LEONARD NIMOY’S POIGNANT LAST TWEET:

“A life is like a garden. Perfect moments can be had, but not preserved, except in memory.”   
       Leonard Nimoy
       American actor and author, especially known for his portrayal of the Vulcan character Spock in the Star Trek TV series and movies
       Nimoy posted these moving words on his popular Twitter feed the night of February 22, 2015. It was his last tweet. Early that morning he was rushed to the hospital. A few days later he died, at age 83, from end-stage chronic obstructive pulmonary disease.
The letters “LLAP” at the end of the tweet were his shorthand initials for “Live long and prosper,” the popular catchphrase he used in many Star Trek episodes and films.
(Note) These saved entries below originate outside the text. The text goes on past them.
-- ==== Sys2Proof/Laws/State.lean ====
section
/-!
SUPPORT. What each named update of the device leaves in each field, and registers read after they are written.
-/

namespace Sys2Proof.Machine

open Sys2Proof

@[simp] theorem Dev.wr_caps (d : Dev) (a v : Nat) : (d.wr a v).caps = d.caps := rfl
@[simp] theorem Dev.wr_log (d : Dev) (a v : Nat) : (d.wr a v).log = d.log := rfl
@[simp] theorem Dev.wr_part (d : Dev) (a v : Nat) : (d.wr a v).part = d.part := rfl
@[simp] theorem Dev.wr_step (d : Dev) (a v : Nat) : (d.wr a v).step = d.step := rfl
@[simp] theorem Dev.wr_gid (d : Dev) (a v : Nat) : (d.wr a v).gid = d.gid := rfl
@[simp] theorem Dev.wr_testEn (d : Dev) (a v : Nat) : (d.wr a v).testEn = d.testEn := rfl
@[simp] theorem Dev.wr_devNs (d : Dev) (a v : Nat) : (d.wr a v).devNs = d.devNs := rfl
@[simp] theorem Dev.wr_inReset (d : Dev) (a v : Nat) : (d.wr a v).inReset = d.inReset := rfl
@[simp] theorem Dev.wr_freeCtr (d : Dev) (a v : Nat) : (d.wr a v).freeCtr = d.freeCtr := rfl
@[simp] theorem Dev.wr_outbox (d : Dev) (a v : Nat) : (d.wr a v).outbox = d.outbox := rfl
@[simp] theorem Dev.wr_ing (d : Dev) (a v : Nat) : (d.wr a v).ing = d.ing := rfl
@[simp] theorem Dev.wr_prm (d : Dev) (a v : Nat) : (d.wr a v).prm = d.prm := rfl
@[simp] theorem Dev.wr_scr (d : Dev) (a v : Nat) : (d.wr a v).scr = d.scr := rfl
@[simp] theorem Dev.wr_tms (d : Dev) (a v : Nat) : (d.wr a v).tms = d.tms := rfl
@[simp] theorem Dev.wr_acq (d : Dev) (a v : Nat) : (d.wr a v).acq = d.acq := rfl
@[simp] theorem Dev.wr_store (d : Dev) (a v : Nat) : (d.wr a v).store = d.store := rfl
@[simp] theorem Dev.wr_stk (d : Dev) (a v : Nat) : (d.wr a v).stk = d.stk := rfl
@[simp] theorem Dev.wr_msh (d : Dev) (a v : Nat) : (d.wr a v).msh = d.msh := rfl
@[simp] theorem Dev.wr_hst (d : Dev) (a v : Nat) : (d.wr a v).hst = d.hst := rfl
@[simp] theorem Dev.wr_wear (d : Dev) (a v : Nat) : (d.wr a v).wear = d.wear := rfl
@[simp] theorem Dev.wr_fab (d : Dev) (a v : Nat) : (d.wr a v).fab = d.fab := rfl
@[simp] theorem Dev.wr_num (d : Dev) (a v : Nat) : (d.wr a v).num = d.num := rfl
@[simp] theorem Dev.wr_boot (d : Dev) (a v : Nat) : (d.wr a v).boot = d.boot := rfl
@[simp] theorem Dev.wr_clk (d : Dev) (a v : Nat) : (d.wr a v).clk = d.clk := rfl
@[simp] theorem Dev.wr_pwr (d : Dev) (a v : Nat) : (d.wr a v).pwr = d.pwr := rfl

@[simp] theorem Dev.setFld_caps (d : Dev) (a : Nat) (f : Fld) (v : Nat) : (d.setFld a f v).caps = d.caps := rfl
@[simp] theorem Dev.setFld_log (d : Dev) (a : Nat) (f : Fld) (v : Nat) : (d.setFld a f v).log = d.log := rfl
@[simp] theorem Dev.setFld_part (d : Dev) (a : Nat) (f : Fld) (v : Nat) : (d.setFld a f v).part = d.part := rfl
@[simp] theorem Dev.setFld_step (d : Dev) (a : Nat) (f : Fld) (v : Nat) : (d.setFld a f v).step = d.step := rfl
@[simp] theorem Dev.setFld_gid (d : Dev) (a : Nat) (f : Fld) (v : Nat) : (d.setFld a f v).gid = d.gid := rfl
@[simp] theorem Dev.setFld_testEn (d : Dev) (a : Nat) (f : Fld) (v : Nat) : (d.setFld a f v).testEn = d.testEn := rfl
@[simp] theorem Dev.setFld_devNs (d : Dev) (a : Nat) (f : Fld) (v : Nat) : (d.setFld a f v).devNs = d.devNs := rfl
@[simp] theorem Dev.setFld_inReset (d : Dev) (a : Nat) (f : Fld) (v : Nat) : (d.setFld a f v).inReset = d.inReset := rfl
@[simp] theorem Dev.setFld_freeCtr (d : Dev) (a : Nat) (f : Fld) (v : Nat) : (d.setFld a f v).freeCtr = d.freeCtr := rfl
@[simp] theorem Dev.setFld_outbox (d : Dev) (a : Nat) (f : Fld) (v : Nat) : (d.setFld a f v).outbox = d.outbox := rfl
@[simp] theorem Dev.setFld_ing (d : Dev) (a : Nat) (f : Fld) (v : Nat) : (d.setFld a f v).ing = d.ing := rfl
@[simp] theorem Dev.setFld_prm (d : Dev) (a : Nat) (f : Fld) (v : Nat) : (d.setFld a f v).prm = d.prm := rfl
@[simp] theorem Dev.setFld_scr (d : Dev) (a : Nat) (f : Fld) (v : Nat) : (d.setFld a f v).scr = d.scr := rfl
@[simp] theorem Dev.setFld_tms (d : Dev) (a : Nat) (f : Fld) (v : Nat) : (d.setFld a f v).tms = d.tms := rfl
@[simp] theorem Dev.setFld_acq (d : Dev) (a : Nat) (f : Fld) (v : Nat) : (d.setFld a f v).acq = d.acq := rfl
@[simp] theorem Dev.setFld_store (d : Dev) (a : Nat) (f : Fld) (v : Nat) : (d.setFld a f v).store = d.store := rfl
@[simp] theorem Dev.setFld_stk (d : Dev) (a : Nat) (f : Fld) (v : Nat) : (d.setFld a f v).stk = d.stk := rfl
@[simp] theorem Dev.setFld_msh (d : Dev) (a : Nat) (f : Fld) (v : Nat) : (d.setFld a f v).msh = d.msh := rfl
@[simp] theorem Dev.setFld_hst (d : Dev) (a : Nat) (f : Fld) (v : Nat) : (d.setFld a f v).hst = d.hst := rfl
@[simp] theorem Dev.setFld_wear (d : Dev) (a : Nat) (f : Fld) (v : Nat) : (d.setFld a f v).wear = d.wear := rfl
@[simp] theorem Dev.setFld_fab (d : Dev) (a : Nat) (f : Fld) (v : Nat) : (d.setFld a f v).fab = d.fab := rfl
@[simp] theorem Dev.setFld_num (d : Dev) (a : Nat) (f : Fld) (v : Nat) : (d.setFld a f v).num = d.num := rfl
@[simp] theorem Dev.setFld_boot (d : Dev) (a : Nat) (f : Fld) (v : Nat) : (d.setFld a f v).boot = d.boot := rfl
@[simp] theorem Dev.setFld_clk (d : Dev) (a : Nat) (f : Fld) (v : Nat) : (d.setFld a f v).clk = d.clk := rfl
@[simp] theorem Dev.setFld_pwr (d : Dev) (a : Nat) (f : Fld) (v : Nat) : (d.setFld a f v).pwr = d.pwr := rfl

@[simp] theorem Dev.countN_caps (d : Dev) (a n : Nat) : (d.countN a n).caps = d.caps := rfl
@[simp] theorem Dev.countN_log (d : Dev) (a n : Nat) : (d.countN a n).log = d.log := rfl
@[simp] theorem Dev.countN_part (d : Dev) (a n : Nat) : (d.countN a n).part = d.part := rfl
@[simp] theorem Dev.countN_step (d : Dev) (a n : Nat) : (d.countN a n).step = d.step := rfl
@[simp] theorem Dev.countN_gid (d : Dev) (a n : Nat) : (d.countN a n).gid = d.gid := rfl
@[simp] theorem Dev.countN_testEn (d : Dev) (a n : Nat) : (d.countN a n).testEn = d.testEn := rfl
@[simp] theorem Dev.countN_devNs (d : Dev) (a n : Nat) : (d.countN a n).devNs = d.devNs := rfl
@[simp] theorem Dev.countN_inReset (d : Dev) (a n : Nat) : (d.countN a n).inReset = d.inReset := rfl
@[simp] theorem Dev.countN_freeCtr (d : Dev) (a n : Nat) : (d.countN a n).freeCtr = d.freeCtr := rfl
@[simp] theorem Dev.countN_outbox (d : Dev) (a n : Nat) : (d.countN a n).outbox = d.outbox := rfl
@[simp] theorem Dev.countN_ing (d : Dev) (a n : Nat) : (d.countN a n).ing = d.ing := rfl
@[simp] theorem Dev.countN_prm (d : Dev) (a n : Nat) : (d.countN a n).prm = d.prm := rfl
@[simp] theorem Dev.countN_scr (d : Dev) (a n : Nat) : (d.countN a n).scr = d.scr := rfl
@[simp] theorem Dev.countN_tms (d : Dev) (a n : Nat) : (d.countN a n).tms = d.tms := rfl
@[simp] theorem Dev.countN_acq (d : Dev) (a n : Nat) : (d.countN a n).acq = d.acq := rfl
@[simp] theorem Dev.countN_store (d : Dev) (a n : Nat) : (d.countN a n).store = d.store := rfl
@[simp] theorem Dev.countN_stk (d : Dev) (a n : Nat) : (d.countN a n).stk = d.stk := rfl
@[simp] theorem Dev.countN_msh (d : Dev) (a n : Nat) : (d.countN a n).msh = d.msh := rfl
@[simp] theorem Dev.countN_hst (d : Dev) (a n : Nat) : (d.countN a n).hst = d.hst := rfl
@[simp] theorem Dev.countN_wear (d : Dev) (a n : Nat) : (d.countN a n).wear = d.wear := rfl
@[simp] theorem Dev.countN_fab (d : Dev) (a n : Nat) : (d.countN a n).fab = d.fab := rfl
@[simp] theorem Dev.countN_num (d : Dev) (a n : Nat) : (d.countN a n).num = d.num := rfl
@[simp] theorem Dev.countN_boot (d : Dev) (a n : Nat) : (d.countN a n).boot = d.boot := rfl
@[simp] theorem Dev.countN_clk (d : Dev) (a n : Nat) : (d.countN a n).clk = d.clk := rfl
@[simp] theorem Dev.countN_pwr (d : Dev) (a n : Nat) : (d.countN a n).pwr = d.pwr := rfl

@[simp] theorem Dev.count_caps (d : Dev) (a : Nat) : (d.count a).caps = d.caps := rfl
@[simp] theorem Dev.count_log (d : Dev) (a : Nat) : (d.count a).log = d.log := rfl
@[simp] theorem Dev.count_part (d : Dev) (a : Nat) : (d.count a).part = d.part := rfl
@[simp] theorem Dev.count_step (d : Dev) (a : Nat) : (d.count a).step = d.step := rfl
@[simp] theorem Dev.count_gid (d : Dev) (a : Nat) : (d.count a).gid = d.gid := rfl
@[simp] theorem Dev.count_testEn (d : Dev) (a : Nat) : (d.count a).testEn = d.testEn := rfl
@[simp] theorem Dev.count_devNs (d : Dev) (a : Nat) : (d.count a).devNs = d.devNs := rfl
@[simp] theorem Dev.count_inReset (d : Dev) (a : Nat) : (d.count a).inReset = d.inReset := rfl
@[simp] theorem Dev.count_freeCtr (d : Dev) (a : Nat) : (d.count a).freeCtr = d.freeCtr := rfl
@[simp] theorem Dev.count_outbox (d : Dev) (a : Nat) : (d.count a).outbox = d.outbox := rfl
@[simp] theorem Dev.count_ing (d : Dev) (a : Nat) : (d.count a).ing = d.ing := rfl
@[simp] theorem Dev.count_prm (d : Dev) (a : Nat) : (d.count a).prm = d.prm := rfl
@[simp] theorem Dev.count_scr (d : Dev) (a : Nat) : (d.count a).scr = d.scr := rfl
@[simp] theorem Dev.count_tms (d : Dev) (a : Nat) : (d.count a).tms = d.tms := rfl
@[simp] theorem Dev.count_acq (d : Dev) (a : Nat) : (d.count a).acq = d.acq := rfl
@[simp] theorem Dev.count_store (d : Dev) (a : Nat) : (d.count a).store = d.store := rfl
@[simp] theorem Dev.count_stk (d : Dev) (a : Nat) : (d.count a).stk = d.stk := rfl
@[simp] theorem Dev.count_msh (d : Dev) (a : Nat) : (d.count a).msh = d.msh := rfl
@[simp] theorem Dev.count_hst (d : Dev) (a : Nat) : (d.count a).hst = d.hst := rfl
@[simp] theorem Dev.count_wear (d : Dev) (a : Nat) : (d.count a).wear = d.wear := rfl
@[simp] theorem Dev.count_fab (d : Dev) (a : Nat) : (d.count a).fab = d.fab := rfl
@[simp] theorem Dev.count_num (d : Dev) (a : Nat) : (d.count a).num = d.num := rfl
@[simp] theorem Dev.count_boot (d : Dev) (a : Nat) : (d.count a).boot = d.boot := rfl
@[simp] theorem Dev.count_clk (d : Dev) (a : Nat) : (d.count a).clk = d.clk := rfl
@[simp] theorem Dev.count_pwr (d : Dev) (a : Nat) : (d.count a).pwr = d.pwr := rfl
Nimoy first spoke the line in the “Amok Time” episode of the original Star Trek series, aired on September 15, 1967, as Episode 1 of Season 2.
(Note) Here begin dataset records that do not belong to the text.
theorem execEventWindowOpen_keeps {P : Dev → Prop} {n : ℕ} {s : State} (k : Keeps [.regs, .log, .freeCtr, .outbox, .ing, .prm, .scr, .acq, .store, .stk, .msh, .hst, .fab, .num, .pwr] P) (h : P s.dev) :
    Ends P s (execEventWindowOpen n s) := by
  refine State.live_ends (fun e he => ?_) h
  repeat' (first | with_reducible assumption | with_reducible refine Dev.windowOpen_keeps (k.mono rfl) ?_)

theorem execAdmission_keeps {P : Dev → Prop} {n : ℕ} {tie : Bool} {s : State} (k : Keeps [.regs, .log, .freeCtr, .prm, .scr, .acq, .store, .stk, .fab, .num, .pwr] P) (h : P s.dev) :
    Ends P s (execAdmission n tie s) := by
  refine State.live_ends (fun e he => ?_) h
  repeat' (first
    | with_reducible assumption
    | with_reducible refine Dev.admission_keeps (k.mono rfl) ?_
    | with_reducible refine Dev.settleDrip_keeps (k.mono rfl) ?_)

theorem execRelease_keeps {P : Dev → Prop} {n : ℕ} {tie : Bool} {corrected : ℕ} {s : State} (k : Keeps [.regs, .log, .freeCtr, .outbox, .ing, .prm, .scr, .acq, .store, .msh, .hst] P) (h : P s.dev) :
    Ends P s (execRelease n tie corrected s) := by
  refine State.live_ends (fun e he => ?_) h
  repeat' (first
    | with_reducible assumption
    | with_reducible refine Dev.countN_keeps (k.mono rfl) ?_
    | with_reducible refine Dev.release_keeps (k.mono rfl) ?_)

theorem execDecWidthExpiry_keeps {P : Dev → Prop} {y0 : Fin 32} {tie : Bool} {s : State} (k : Keeps [.outbox, .scr] P) (h : P s.dev) :
    Ends P s (execDecWidthExpiry y0 tie s) := by
  refine State.live_ends (fun e he => ?_) h
  repeat' (first | with_reducible assumption | with_reducible refine Dev.decIdle_keeps (k.mono rfl) ?_)

theorem execScreedArm_keeps {P : Dev → Prop} {s : State} (k : Keeps [.regs, .scr, .acq] P) (h : P s.dev) :
    Ends P s (execScreedArm s) := by
  refine State.live_ends (fun e he => ?_) h
  repeat' (first | with_reducible assumption | with_reducible refine Dev.armLocked_keeps (k.mono rfl) ?_)

theorem execArmWaitExpiry_keeps {P : Dev → Prop} {s : State} (k : Keeps [.regs, .scr, .acq] P) (h : P s.dev) :
    Ends P s (execArmWaitExpiry s) := by
  refine State.live_ends (fun e he => ?_) h
  repeat' (first | with_reducible assumption | with_reducible refine Dev.armWaited_keeps (k.mono rfl) ?_)

theorem execNetworkInput_keeps {P : Dev → Prop} {i : Fin 4096} {slot : Sys2Proof.Byte} {v : Sys2Proof.Word} {degraded : Bool} {s : State} (k : Keeps [.regs, .scr, .store, .pwr] P) (h : P s.dev) :
    Ends P s (execNetworkInput i slot v degraded s) := by
  refine State.live_ends (fun e he => ?_) h
  repeat' (first | with_reducible assumption | with_reducible refine Dev.netInput_keeps (k.mono rfl) ?_)

theorem execNotice_keeps {P : Dev → Prop} {kind : Sys2Proof.NoticeKind} {slot : Sys2Proof.Byte} {core : Fin 1024} {s : State} (k : Keeps [.regs, .scr, .fab] P) (h : P s.dev) :
    Ends P s (execNotice kind slot core s) := by
  refine State.live_ends (fun e he => ?_) h
  repeat' (first
    | with_reducible assumption
    | with_reducible refine Dev.takeNotice_keeps (k.mono rfl) ?_
    | with_reducible refine Dev.noticeArrives_keeps (k.mono rfl) ?_)

theorem execSkewNotice_keeps {P : Dev → Prop} {slot : Sys2Proof.Byte} {core : Fin 1024} {s : State} (k : Keeps [.regs, .scr, .store, .fab] P) (h : P s.dev) :
    Ends P s (execSkewNotice slot core s) := by
  refine State.live_ends (fun e he => ?_) h
  repeat' (first
    | with_reducible assumption
    | with_reducible refine Dev.takeNotice_keeps (k.mono rfl) ?_
    | with_reducible refine Dev.skewArrives_keeps (k.mono rfl) ?_)

theorem execLocalDeadline_keeps {P : Dev → Prop} {n : ℕ} {tie : Bool} {s : State} (k : Keeps [.regs, .outbox, .ing, .scr] P) (h : P s.dev) :
    Ends P s (execLocalDeadline n tie s) := by
  refine State.live_ends (fun e he => ?_) h
  repeat' (first | with_reducible assumption | with_reducible refine Dev.localDeadline_keeps (k.mono rfl) ?_)

theorem execCollectionClose_keeps {P : Dev → Prop} {n : ℕ} {tie : Bool} {s : State} (k : Keeps [.scr] P) (h : P s.dev) :
    Ends P s (execCollectionClose n tie s) := by
  refine State.live_ends (fun e he => ?_) h
  repeat' (first | with_reducible assumption | with_reducible refine Dev.collectionClose_keeps (k.mono rfl) ?_)

theorem execGroupResult_keeps {P : Dev → Prop} {n : ℕ} {s : State} (k : Keeps [.scr] P) (h : P s.dev) :
    Ends P s (execGroupResult n s) := by
  refine State.live_ends (fun e he => ?_) h
  repeat' (first | with_reducible assumption | with_reducible refine Dev.groupResult_keeps (k.mono rfl) ?_)

theorem execHeadroomWindow_keeps {P : Dev → Prop} {s : State} (k : Keeps [.regs, .scr, .pwr] P) (h : P s.dev) :
    Ends P s (execHeadroomWindow s) := by
  refine State.live_ends (fun e he => ?_) h
  repeat' (first | with_reducible assumption | with_reducible refine Dev.headroomWindow_keeps (k.mono rfl) ?_)

theorem execSetpointRaise_keeps {P : Dev → Prop} {n : ℕ} {s : State} (k : Keeps [.regs, .pwr] P) (h : P s.dev) :
    Ends P s (execSetpointRaise n s) := by
  refine State.live_ends (fun e he => ?_) h
  repeat' (first | with_reducible assumption | with_reducible refine Dev.setpointRaise_keeps (k.mono rfl) ?_)

theorem execSetpointSettled_keeps {P : Dev → Prop} {s : State} (k : Keeps [.regs, .pwr] P) (h : P s.dev) :
    Ends P s (execSetpointSettled s) := by
  refine State.live_ends (fun e he => ?_) h
  repeat' (first | with_reducible assumption | with_reducible refine Dev.setpointSettled_keeps (k.mono rfl) ?_)

theorem execRateFrame_keeps {P : Dev → Prop} {m : ℕ} {s : State} (k : Keeps [.regs, .outbox, .scr] P) (h : P s.dev) :
    Ends P s (execRateFrame m s) := by
  refine State.live_ends (fun e he => ?_) h
  repeat' (first | with_reducible assumption | with_reducible refine Dev.rateFrame_keeps (k.mono rfl) ?_)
BILL MAHER’S COUNTERQUOTE:

“Life is not like a box of chocolates. A box of chocolates is all good. I mean, it would be like a box of chocolates if there was a occasional turd.”  
       Bill Maher 
       American comedian and talk show host 
       A comment Maher made on an episode of his first major TV show
Politically Incorrect. (I watched that ep and wrote down the quip, but I forgot to note the date. The show originally aired from 1997 to 2002.)


THE WEREWOLF SUPERMODEL COUNTERQUOTE:

“Forrest Gump’s mother had a lot of catchy sayings. I never really understood any of them. Life is not like a box of chocolates. Life is more like a wad of gum stuck to the bottom of your favorite pair of shoes. The more you try to clean up the mess, the stickier it becomes.”  
      
Ronda Thompson (1955-2007) 
      
American novelist
       In her novel Confessions of a Werewolf Supermodel (2007)


THE CIGARETTE SMOKING MAN’S RANT:

“Life is like a box of chocolates. A cheap, thoughtless, perfunctory gift that nobody ever asks for. Unreturnable, because all you get back is another box of chocolates. So you’re stuck with this undefinable whipped mint crap that you mindlessly wolf down when there’s nothing else left to eat. Sure, once in a while there’s a peanut butter cup, or an English Toffee. But they’re gone too fast. The taste is fleeting. So you end up with nothing but broken bits filled with hardened jelly and teeth-shattering nuts. If you’re desperate enough to eat those, all you’ve got left is a — is an empty box, filled with useless brown paper wrappers.”
       The “Cigarette Smoking Man”
       The X-Files character played by actor William B. Davis
      
In a 1996 episode of the The X-Files TV series

 
TOM LEHRER’S VARIATION:

Life is like a sewer. What you get out of it depends on what you put into it.”  
       Tom Lehrer
      
American songwriter and satirist 
       Part of his spoken introduction to the song “We Will All Go Together When We Go,” on the album An Evening Wasted With Tom Lehrer (1953). The lyrics of the song include the line:
Life is like a sewer / And I'm trying to wade through her.”


NEHRU’S VARIATION:

“Life is like a game of cards. The hand that is dealt you represents determinism. The way you play it is free will.”
      
Jawaharlal Nehru (1889-1964)
       Prime Minister of India from 1947 to 1964
       This popular quote appears to have first been attributed to Nehru by Norman Cousins, editor of the Saturday Review, in a 1967 issue of that venerable periodical.